🤖 AI Summary
This work addresses the calibration bias in tool-augmented agents during multi-turn tasks, where agents exhibit overconfidence when using noisy evidence-providing tools (e.g., web search) but better calibration with verification-oriented tools (e.g., code interpreters). The study is the first to reveal this dichotomy between tool types and confidence calibration. To mitigate this issue, the authors propose a reinforcement learning fine-tuning framework that jointly optimizes task accuracy and calibration, alongside a novel evaluation benchmark supporting multi-reward calibration assessment. Experimental results demonstrate that the proposed approach significantly improves calibration performance and exhibits strong generalization across environments (e.g., local to web-based settings) and domains (e.g., mathematical reasoning).
📝 Abstract
Autonomous agents based on large language models (LLMs) are rapidly evolving to handle multi-turn tasks, but ensuring their trustworthiness remains a critical challenge.

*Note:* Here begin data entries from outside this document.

-- ==== Sys2Proof/WellFormed.lean ====
section
/-!
DEFINITION. Which commands are well formed: every number a command carries names something the spec numbers. Whether the part
has it is the command's own affair (R6).
-/
namespace Sys2Proof

/-- K-die numbers (R1). -/
def isKdie (n : Nat) : Bool := decide (n < 2)
/-- L-die numbers (R1). -/
def isLdie (n : Nat) : Bool := decide (n < 4)
/-- A-die numbers (R1). -/
def isAdie (n : Nat) : Bool := decide (n < 2)
/-- Die numbers (R456). -/
def isDie (n : Nat) : Bool := decide (n < 8)
/-- Link numbers (R20). -/
def isLink (n : Nat) : Bool := decide (n < 7)
/-- Master numbers (R24). -/
def isMaster (n : Nat) : Bool := decide (n < 128)
/-- Core numbers (R24). -/
def isCore (n : Nat) : Bool := decide (n < 32)
/-- Core pairs of a K-die (R225). -/
def isCorePair (n : Nat) : Bool := decide (n < 8)
/-- Global lanes (R59). -/
def isLane (n : Nat) : Bool := decide (n < 64)
/-- Slots of a lane (R59). -/
def isSlot (n : Nat) : Bool := decide (n < 96)
/-- Global cells (R59). -/
def isCell (n : Nat) : Bool := decide (n < 6144)
/-- Arms of a K-die (R150). -/
def isArm (n : Nat) : Bool := decide (n < 6)
/-- DMA channels of a K-die (R299). -/
def isDma (n : Nat) : Bool := decide (n < 16)
/-- Law channels (R180). -/
def isLawCh (n : Nat) : Bool := decide (n < 6)
/-- Sections of a channel (R184). -/
def isSec (n : Nat) : Bool := decide (n < 256)
/-- Entries of the input map (R185). -/
def isInput (n : Nat) : Bool := decide (n < 128)
/-- Mailbox channels of both K-dies (R260). -/
def isChan (n : Nat) : Bool := decide (n < 128)
/-- Task slots (R254). -/
def isTask (n : Nat) : Bool := decide (n < 256)
/-- Software events (R274). -/
def isEvt (n : Nat) : Bool := decide (n < 64)
/-- Outstanding operations of a core (R212). -/
def isLoad (n : Nat) : Bool := decide (n < 8)
/-- Converters of an A-die (R279). -/
def isConv (n : Nat) : Bool := decide (n < 24)
/-- Converter pairs (R289). -/
def isPair (n : Nat) : Bool := decide (n < 12)
/-- Result indices (R284). -/
def isRidx (n : Nat) : Bool := decide (n < 48)
/-- Ethernet ports (R330). -/
def isPort (n : Nat) : Bool := decide (n < 4)
/-- Stream entries (R344). -/
def isStream (n : Nat) : Bool := decide (n < 16)
/-- TRIG_IN balls (R318). -/
def isTrig (n : Nat) : Bool := decide (n < 4)
/-- Trip inputs of a cell (R131). -/
def isTrip (n : Nat) : Bool := decide (n < 4)
/-- Conversion instants of a cell cycle (R143). -/
def isConversion (n : Nat) : Bool := decide (n < 3)
/-- Fault sources (R351). -/
def isSource (n : Nat) : Bool := decide (n < 512)
/-- Reset blocks (R359). -/
def isBlk (n : Nat) : Bool := decide (n < 64)
/-- Safety LANs (R382). -/
def isLan (n : Nat) : Bool := decide (n < 2)
/-- Mirror lanes (R400). -/
def isMirror (n : Nat) : Bool := decide (n < 2)
/-- Almanac records (R415). -/
def isRec (n : Nat) : Bool := decide (n < 2048)
/-- XSPI controllers (R466). -/
def isXspi (n : Nat) : Bool := decide (n < 2)
/-- Re-grant entries of a map (R75). -/
def isRegrant (n : Nat) : Bool := decide (n < 11)
/-- Byte addresses (R22). -/
def isAddr (a : Nat) : Bool := decide (a < 2 ^ 32)
/-- Low words of the 64-bit pairs of an acquisition engine (R322). -/
def isLowWord (o : Nat) : Bool := [0x30, 0x40, 0x48, 0x50].contains o
/-- An issuer of register writes (R24). -/
def Wr.ok (w : Wr) : Bool := isMaster w.mid
/-- A target of cycle writes (R34). -/
def Target.ok : Target → Bool
  | .mod k => isKdie k
  | .ctx l => isLdie l
/-- An entry of an upstream frame (R75): a report slot or a re-grant entry. -/
def RxSlot.ok : RxSlot → Bool
  | .report u => isSlot u
  | .regrant m => isRegrant m
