-- ==== Sys2Proof/Tests/Slice0.lean ====
section
/-!
SUPPORT. Tests: ill-formed terms that the check refuses, the spec's worked examples, and a witness for every statement that has
hypotheses.
-/
set_option Elab.async false
namespace Sys2Proof.Tests
open Sys2Proof Sys2Proof.Machine

/-! ## Well-formed commands: a term that each check refuses, and its neighbour that it takes -/

/-- An issuer that is privileged (MID 0x7F), and one that is not. -/
abbrev wp : Wr := ⟨0x7F, false⟩
abbrev wu : Wr := ⟨5, false⟩

theorem test_wf_kdie : (Instr.modBuildCutoff 2).wf = false ∧ (Instr.modBuildCutoff 1).wf = true := by decide +kernel
theorem test_wf_ldie : (Instr.ldiePllUnlock 4).wf = false ∧ (Instr.ldiePllUnlock 3).wf = true := by decide +kernel
theorem test_wf_adie : (Instr.refDiff 2).wf = false ∧ (Instr.refDiff 1).wf = true := by decide +kernel
theorem test_wf_die : (Instr.dieReady 8).wf = false ∧ (Instr.dieReady 7).wf = true := by decide +kernel
theorem test_wf_link : (Instr.flitCrcFail 7).wf = false ∧ (Instr.flitCrcFail 6).wf = true := by decide +kernel
theorem test_wf_master : (Instr.cycNumLoRead 128).wf = false ∧ (Instr.cycNumLoRead 127).wf = true := by decide +kernel
theorem test_wf_core : (Instr.capq 32 ⟨0, 0, 0⟩).wf = false ∧ (Instr.capq 31 ⟨0, 0, 0⟩).wf = true := by decide +kernel
theorem test_wf_corePair : (Instr.coreLockstepDiff 0 8).wf = false ∧ (Instr.coreLockstepDiff 0 7).wf = true := by decide +kernel
theorem test_wf_lane : (Instr.frameStart 64).wf = false ∧ (Instr.frameStart 63).wf = true := by decide +kernel
theorem test_wf_slot : (Instr.cellCmdAssign 0 96).wf = false ∧ (Instr.cellCmdAssign 0 95).wf = true := by decide +kernel
theorem test_wf_cell : (Instr.range 6144).wf = false ∧ (Instr.range 6143).wf = true := by decide +kernel
theorem test_wf_arm : (Instr.refstale 0 6).wf = false ∧ (Instr.refstale 0 5).wf = true := by decide +kernel
theorem test_wf_dma : (Instr.dmaStart wp 0 16).wf = false ∧ (Instr.dmaStart wp 0 15).wf = true := by decide +kernel
theorem test_wf_lawCh : (Instr.clrst wp 0 6).wf = false ∧ (Instr.clrst wp 0 5).wf = true := by decide +kernel
theorem test_wf_sec : (Instr.modelPlausibility 0 0 256).wf = false ∧ (Instr.modelPlausibility 0 0 255).wf = true := by
  decide +kernel
theorem test_wf_input : (Instr.svInputStale 0 128).wf = false ∧ (Instr.svInputStale 0 127).wf = true := by decide +kernel
theorem test_wf_chan : (Instr.chGetRead wp 128).wf = false ∧ (Instr.chGetRead wp 127).wf = true := by decide +kernel
theorem test_wf_task : (Instr.taskDisable wp 0 256).wf = false ∧ (Instr.taskDisable wp 0 255).wf = true := by decide +kernel
theorem test_wf_evt : (Instr.schRaise wp 0 64).wf = false ∧ (Instr.schRaise wp 0 63).wf = true := by decide +kernel
theorem test_wf_load : (Instr.mbxChannelPut 0 8).wf = false ∧ (Instr.mbxChannelPut 0 7).wf = true := by decide +kernel
theorem test_wf_conv : (Instr.adcResult 0 24 0).wf = false ∧ (Instr.adcResult 0 23 0).wf = true := by decide +kernel
theorem test_wf_pair : (Instr.pairMismatch 0 12).wf = false ∧ (Instr.pairMismatch 0 11).wf = true := by decide +kernel
theorem test_wf_ridx : (Instr.adieRamError 0 true 0 (some 48)).wf = false ∧
    (Instr.adieRamError 0 true 0 (some 47)).wf = true := by decide +kernel
theorem test_wf_port : (Instr.ethLinkLoss 4).wf = false ∧ (Instr.ethLinkLoss 3).wf = true := by decide +kernel
theorem test_wf_stream : (Instr.svFrameReceived 16 ⟨0, 0, 0, 0, []⟩).wf = false ∧
    (Instr.svFrameReceived 15 ⟨0, 0, 0, 0, []⟩).wf = true := by decide +kernel
theorem test_wf_trig : (Instr.trigInEdge 4 false).wf = false ∧ (Instr.trigInEdge 3 false).wf = true := by decide +kernel
theorem test_wf_trip : (Instr.tripInput 0 4).wf = false ∧ (Instr.tripInput 0 3).wf = true := by decide +kernel
theorem test_wf_conversion : (Instr.cellConversion 0 3 0 0).wf = false ∧ (Instr.cellConversion 0 2 0 0).wf = true := by
  decide +kernel
theorem test_wf_source : (Instr.fsPendClear wp 512).wf = false ∧ (Instr.fsPendClear wp 511).wf = true := by decide +kernel
theorem test_wf_blk : (Instr.blockResetDone 64).wf = false ∧ (Instr.blockResetDone 63).wf = true := by decide +kernel
theorem test_wf_lan : (Instr.safetyCopyMissing 2).wf = false ∧ (Instr.safetyCopyMissing 1).wf = true := by decide +kernel
theorem test_wf_mirror : (Instr.mirrorLaneDown 2).wf = false ∧ (Instr.mirrorLaneDown 1).wf = true := by decide +kernel
theorem test_wf_rec : (Instr.almanacRamError 2048 true).wf = false ∧ (Instr.almanacRamError 2047 true).wf = true := by
  decide +kernel
theorem test_wf_xspi : (Instr.xsRead wp 2).wf = false ∧ (Instr.xsRead wp 1).wf = true := by decide +kernel
theorem test_wf_regrant : (Instr.cellRegrantTx 0 11).wf = false ∧ (Instr.cellRegrantTx 0 10).wf = true := by decide +kernel
theorem test_wf_addr : (Instr.registerWrite wp (2 ^ 32) 0).wf = false ∧ (Instr.registerWrite wp (2 ^ 32 - 1) 0).wf = true := by
  decide +kernel
theorem test_wf_lowWord : (Instr.tcntLowRead 0 0 0x34).wf = false ∧ (Instr.tcntLowRead 0 0 0x30).wf = true := by decide +kernel
theorem test_wf_issuer : (Instr.absentClr ⟨128, true⟩).wf = false ∧ (Instr.absentClr ⟨127, true⟩).wf = true := by decide +kernel
theorem test_wf_target : (Instr.cycCommit 0 0 (.ctx 4)).wf = false ∧ (Instr.cycCommit 0 0 (.ctx 3)).wf = true ∧
    (Instr.cycCommit 0 0 (.mod 2)).wf = false ∧ (Instr.cycCommit 0 0 (.mod 1)).wf = true := by decide +kernel
theorem test_wf_rxSlot : (Instr.laneReportRx 0 (.report 96) none).wf = false ∧
    (Instr.laneReportRx 0 (.regrant 11) none).wf = false ∧
    (Instr.laneReportRx 0 (.report 95) none).wf = true := by decide +kernel
theorem test_wf_scan : (Instr.rsScanDone 0 (List.replicate 513 0)).wf = false ∧
    (Instr.rsScanDone 0 (List.replicate 512 0)).wf = true := by decide +kernel
theorem test_wf_temps : (Instr.dieTempUpdate (List.replicate 9 0)).wf = false ∧
    (Instr.dieTempUpdate (List.replicate 8 0)).wf = true := by decide +kernel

A fundamental pillar of this trustworthiness is calibration, which refers to an agent's ability to express confidence that reliably reflects its actual performance. While calibration is well-established for static models, its dynamics in tool-integrated agentic workflows remain underexplored. In this work, we systematically investigate verbalized calibration in tool-use agents, revealing a fundamental confidence dichotomy driven by tool type. Specifically, our pilot study identifies that evidence tools (e.g., web search) systematically induce severe overconfidence due to inherent noise in retrieved information, while verification tools (e.g., code interpreters) can ground reasoning through deterministic feedback and mitigate miscalibration. To robustly improve calibration across tool types, we propose a reinforcement learning (RL) fine-tuning framework that jointly optimizes task accuracy and calibration, supported by a holistic benchmark of reward designs. We demonstrate that our trained agents not only achieve superior calibration but also exhibit robust generalization from local training environments to noisy web settings and to distinct domains such as mathematical reasoning. Our results highlight the necessity of domain-specific calibration strategies for tool-use agents. More broadly, this work establishes a foundation for building self-aware agents that can reliably communicate uncertainty in high-stakes, real-world deployments.